Impact of IMforte for Clinicians
The IMforte maintenance regimen is the third approval in the frontline ES-SCLC space alongside carboplatin, etoposide, and atezolizumab based on the IMpower133 trial, and carboplatin, etoposide, and durvalumab based on the CASPIAN trial. While ES-SCLC remains difficult to treat, the IMforte data build upon earlier improvements in outcomes achieved with immunotherapy-based induction and maintenance approaches, noted Ticiana Leal, MD, of Winship Cancer Institute of Emory University.
The panelists discussed which patients may not be appropriate candidates for maintenance. In IMforte, to be eligible for maintenance randomization, patients had to have recovered hematologic parameters, no disease progression, and good performance status. “I think we will know [ineligible patients] when we see them, certainly if someone is progressing, we don’t talk about maintenance therapy, we talk about second-line treatment, it really would be a different strategy,” Dr. Liu said. If patients have prolonged cytopenias, this may not be the ideal strategy, he noted.

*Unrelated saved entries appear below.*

theorem execWakeTimerExpiry_outside (s t : State) (h : execWakeTimerExpiry s = .next t) :
    t.outside = { s.outside with start := t.cfl.start } ∧
      (s.cfl.start ≠ .rebuild → t.cfl.start = s.cfl.start) := by
  exact onEvent_same s t _ _ (by grind [State.outside, wakeExpired_outside]) h

theorem execPlayerTimerExpiry_outside (s t : State) (h : execPlayerTimerExpiry s = .next t) :
    t.outside = { s.outside with start := t.cfl.start } ∧
      (s.cfl.start ≠ .rebuild → t.cfl.start = s.cfl.start) := by
  exact onEvent_same s t _ _ (by grind [State.outside, playerExpired_outside]) h

theorem execDayStart_outside (s t : State) (h : execDayStart s = .next t) :
    t.outside = { s.outside with start := t.cfl.start, rx := t.lbc.rx, dck := t.dck, clock := t.tiu.clock } ∧
      (s.cfl.start ≠ .rebuild → t.cfl.start = s.cfl.start) := by
  exact onDirectiveKind_outside s t _ h

/-! ## Commands whose effect moves more -/

theorem execGateCompletion_outside (record edges : Nat) (s t : State)
    (h : execGateCompletion record edges s = .next t) :
    t.outside = { s.outside with start := t.cfl.start, refMoment := t.refMoment } ∧
      (s.cfl.start ≠ .rebuild → t.cfl.start = s.cfl.start) := by
  have h3 : (s.gateEnds record edges).outside = { s.outside with refMoment := (s.gateEnds record edges).refMoment } :=
      by
    unfold State.gateEnds
    (repeat' split) <;> grind [State.outside, updSec_outside, completeGate_outside]
  rcases onEvent_outside s t _ _ h with h | ⟨_, h1, h2⟩
  · subst h; exact ⟨rfl, fun _ => rfl⟩
  · grind [State.outside]

theorem execTrackInputChange_outside (input cycle : Nat) (high : Bool) (s t : State)
    (h : execTrackInputChange input cycle high s = .next t) :
    t.outside = { s.outside with refMoment := t.refMoment, tracks := t.slc.tracks, trk := t.pins.trk } := by
  cases h
  unfold State.atCycle
  split
  · split
    · dsimp only
      unfold State.pinChange State.rawChange
      (repeat' split) <;> first | rfl | (dsimp only; (repeat' split) <;> rfl)
    · rfl
  · rfl

theorem execFirstLevel_outside (input cycle : Nat) (s t : State) (h : execFirstLevel input cycle s = .next t) :
    t.outside = { s.outside with start := t.cfl.start, refMoment := t.refMoment, tracks := t.slc.tracks } ∧
      (s.cfl.start ≠ .rebuild → t.cfl.start = s.cfl.start) := by
  unfold execFirstLevel at h
  split at h
  · rename_i x _
    have h3 := accept_outside s input x
    have h4 : ∀ p, ((s.accept input x).firstBerthLevel p x.2.active x.2.stamp).outside = (s.accept input x).outside :=
      fun p => firstBerthLevel_outside _ _ _ _
    rcases onEvent_outside s t _ _ h with h | ⟨_, h1, h2⟩
    · subst h; exact ⟨rfl, fun _ => rfl⟩
    · dsimp only at h1 h2
      split at h1 <;> grind [State.outside]
  · rcases onEvent_outside s t _ _ h with h | ⟨h0, _⟩
    · subst h; exact ⟨rfl, fun _ => rfl⟩
    · exact absurd h0 (by simp)

/-- What a telegram from the line moves: the receive queue alone. -/
theorem receive_outside (s : State) (m : Nat) (bs : Bytes) :
    (s.receive m bs).outside = { s.outside with rx := (s.receive m bs).lbc.rx } := by
  unfold State.receive State.joinRx
  dsimp only
  (repeat' split) <;> rfl

theorem execTelegramReceived_outside (cycle : Nat) (bytes : Bytes) (s t : State)
    (h : execTelegramReceived cycle bytes s = .next t) :
    t.outside = { s.outside with start := t.cfl.start, rx := t.lbc.rx, refMoment := t.refMoment } ∧
      (s.cfl.start ≠ .rebuild → t.cfl.start = s.cfl.start) := by
  have h3 : (s.atCycle cycle (fun _ => isWhole bytes) (fun m s => s.receive m bytes)).outside = { s.outside with
      rx := (s.atCycle cycle (fun _ => isWhole bytes) (fun m s => s.receive m bytes)).lbc.rx
      refMoment := (s.atCycle cycle (fun _ => isWhole bytes) (fun m s => s.receive m bytes)).refMoment } := by
    unfold State.atCycle
    split
    · split
      · rename_i m _ _
        have := receive_outside { s with refMoment := m } m bytes
        grind [State.outside]
      · rfl
    · rfl
  unfold execTelegramReceived onCycle at h
  rcases onEvent_outside s t _ _ h with h | ⟨_, h1, h2⟩
  · subst h; exact ⟨rfl, fun _ => rfl⟩
  · grind [State.outside]

theorem execRebuildTimerExpiry_outside (s t : State) (h : execRebuildTimerExpiry s = .next t) :
    t.outside = { s.outside with start := t.cfl.start } ∧
      (s.cfl.start ≠ .rebuild → t.cfl.start = s.cfl.start) := by
  have h3 := rebuildExpires_outside s
  rcases onEvent_outside s t _ _ h with h | ⟨h0, h1, _⟩
  · subst h; exact ⟨rfl, fun _ => rfl⟩
  · refine ⟨by grind [State.outside], fun hn => ?_⟩
    simp at h0
    exact absurd h0.1 hn

theorem restoreLink_outside' (s : State) : s.restoreLink.outside = s.outside := by
  grind [State.restoreLink, State.outside, post_outside, requestSweep_outside]

theorem frame_outside (s : State) (f : InFrame) :
    (s.frame f).outside = { s.outside with reports := (s.frame f).slc.reports } := by
  have h1 := restoreLink_outside' { s with slc := { s.slc with lastValid := s.runTime } }
  unfold State.frame State.joinReports
  dsimp only
  (repeat' split) <;> grind [State.outside, requestSweep_outside]

theorem execValidFrame_outside (bytes : Bytes) (s t : State) (h : execValidFrame bytes s = .next t) :
    t.outside = { s.outside with start := t.cfl.start, reports := t.slc.reports } ∧
      (s.cfl.start ≠ .rebuild → t.cfl.start = s.cfl.start) := by
  unfold execValidFrame at h
  split at h
  · rename_i f _
    have h3 := frame_outside s f
    rcases onEvent_outside s t _ _ h with h | ⟨_, h1, h2⟩
    · subst h; exact ⟨rfl, fun _ => rfl⟩
    · grind [State.outside]
  · rcases onEvent_outside s t _ _ h with h | ⟨h0, _⟩
    · subst h; exact ⟨rfl, fun _ => rfl⟩
    · exact absurd h0 (by simp)

theorem loseLink_outside (s : State) : s.loseLink.outside = { s.outside with image := s.loseLink.slc.image } := by
  grind [State.loseLink, State.outside, post_outside, raise_outside]

theorem execStationLinkSilence_outside (s t : State) (h : execStationLinkSilence s = .next t) :
    t.outside = { s.outside with start := t.cfl.start, image := t.slc.image } ∧
      (s.cfl.start ≠ .rebuild → t.cfl.start = s.cfl.start) := by
  have h3 := loseLink_outside s
  rcases onEvent_outside s t _ _ h with h | ⟨_, h1, h2⟩
  · subst h; exact ⟨rfl, fun _ => rfl⟩
  · grind [State.outside]

theorem execStationLinkBreak_outside (s t : State) (h : execStationLinkBreak s = .next t) :
    t.outside = { s.outside with start := t.cfl.start, image := t.slc.image } ∧
      (s.cfl.start ≠ .rebuild → t.cfl.start = s.cfl.start) := by
  have h3 := loseLink_outside s
  rcases onEvent_outside s t _ _ h with h | ⟨_, h1, h2⟩
  · subst h; exact ⟨rfl, fun _ => rfl⟩
  · grind [State.outside]

theorem readyRises_outside (s : State) : s.readyRises.outside = { s.outside with ready := true } := by
  grind [State.readyRises, State.outside, post_outside, pump_outside, phraseDone_outside]

theorem execReadyRise_outside (s t : State) (h : execReadyRise s = .next t) :
    t.outside = { s.outside with start := t.cfl.start, ready := true } ∧
      (s.cfl.start ≠ .rebuild → t.cfl.start = s.cfl.start) := by
  have h3 := readyRises_outside s
  have h1 := finish_outside s.readyRises
  have h2 := finish_stays s.readyRises
  cases h
  split <;> grind [State.outside]

theorem readyFalls_outside (s : State) : s.readyFalls.outside = { s.outside with ready := false } := by
  grind [State.readyFalls, State.outside, reloadPlayer_outside]

theorem execReadyFall_outside (s t : State) (h : execReadyFall s = .next t) :
    t.outside = { s.outside with start := t.cfl.start, ready := false } ∧
      (s.cfl.start ≠ .rebuild → t.cfl.start = s.cfl.start) := by
  have h3 := readyFalls_outside s
  have h1 := finish_outside s.readyFalls
  have h2 := finish_stays s.readyFalls
  cases h
  split <;> grind [State.outside]

theorem execTick_outside (s t : State) (h : execTick s = .next t) :
    t.outside = { s.outside with clock := t.tiu.clock, runTime := t.runTime, refMoment := t.refMoment } := by
  cases h
  split <;> rfl

theorem trimClock_outside (s : State) : s.trimClock.outside = { s.outside with clock := s.trimClock.tiu.clock } := by
  unfold State.trimClock
  dsimp only
  (repeat' split) <;> rfl

theorem execClockTrim_outside (s t : State) (h : execClockTrim s = .next t) :
    t.outside = { s.outside with start := t.cfl.start, clock := t.tiu.clock } ∧
      (s.cfl.start ≠ .rebuild → t.cfl.start = s.cfl.start) := by
  have h3 := trimClock_outside s
  rcases onEvent_outside s t _ _ h with h | ⟨_, h1, h2⟩
  · subst h; exact ⟨rfl, fun _ => rfl⟩
  · grind [State.outside]

theorem statusPeriod_stays (s : State) (h : s.cfl.start ≠ .rebuild) : s.statusPeriod.cfl.start = s.cfl.start := by
  have h1 : (s.updChan 4 (fun c => { c with expiryDue := false })).outside = s.outside := rfl
  have h2 : ∀ u : State, u.cfl.start ≠ .rebuild → u.rebuildPeriod = u := by
    intro u hu
    unfold State.rebuildPeriod
    split <;> simp_all
  have h3 := formStatus_outside (s.updChan 4 (fun c => { c with expiryDue := false }))
  have h4 := showLines_outside (s.updChan 4 (fun c => { c with expiryDue := false })).formStatus
  unfold State.statusPeriod
  dsimp only
  rw [h2 _ (by grind [State.outside])]
  split <;> grind [State.outside]

theorem execStatusPeriod_outside (s t : State) (h : execStatusPeriod s = .next t) :
    t.outside = { s.outside with start := t.cfl.start } ∧
      (s.cfl.start ≠ .rebuild → t.cfl.start = s.cfl.start) := by
  have h3 := statusPeriod_outside s
  have h4 := statusPeriod_stays s
  rcases onEvent_outside s t _ _ h with h | ⟨_, h1, h2⟩
  · subst h; exact ⟨rfl, fun _ => rfl⟩
  · grind [State.outside]

end Sys2Proof.Machine
end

Is Lurbinectedin Effective For CNS Involvement?
Overall, lurbinectedin does not have substantial evidence for central nervous system (CNS) activity. The IMforte protocol allowed up to 9 weeks of prophylactic cranial irradiation between the end of induction and the start of maintenance. While CNS involvement is not a contraindication for lurbinectedin use, additional radiation therapy ideally should be pursued, suggested Dr. Liu. “Those patients, if anything, are at higher risk for relapse, and potentially are more likely to gain a benefit from a more aggressive maintenance strategy,” he said.
Key Takeaways
In closing, Dr. Liu addressed potential concerns regarding maintenance strategies and whether saving treatments for the second-line setting would be more effective. Crucially, less than half of patients with SCLC receive any second-line therapy.
“The point of this maintenance strategy is to be proactive to prevent progression and give our patients more time,” Dr. Liu said. “If we wait until progression, many patients won’t start any second line therapy despite approved options because the act of progression itself can be fatal or make patients too sick.”
Drs. Preeshagul and Leal both stressed the importance of shared and informed decision-making with individual patients, agreeing that the lurbinectedin maintenance strategy is an important and exciting advancement for patients with ES-SCLC, and will likely be an option discussed with the majority of eligible patients.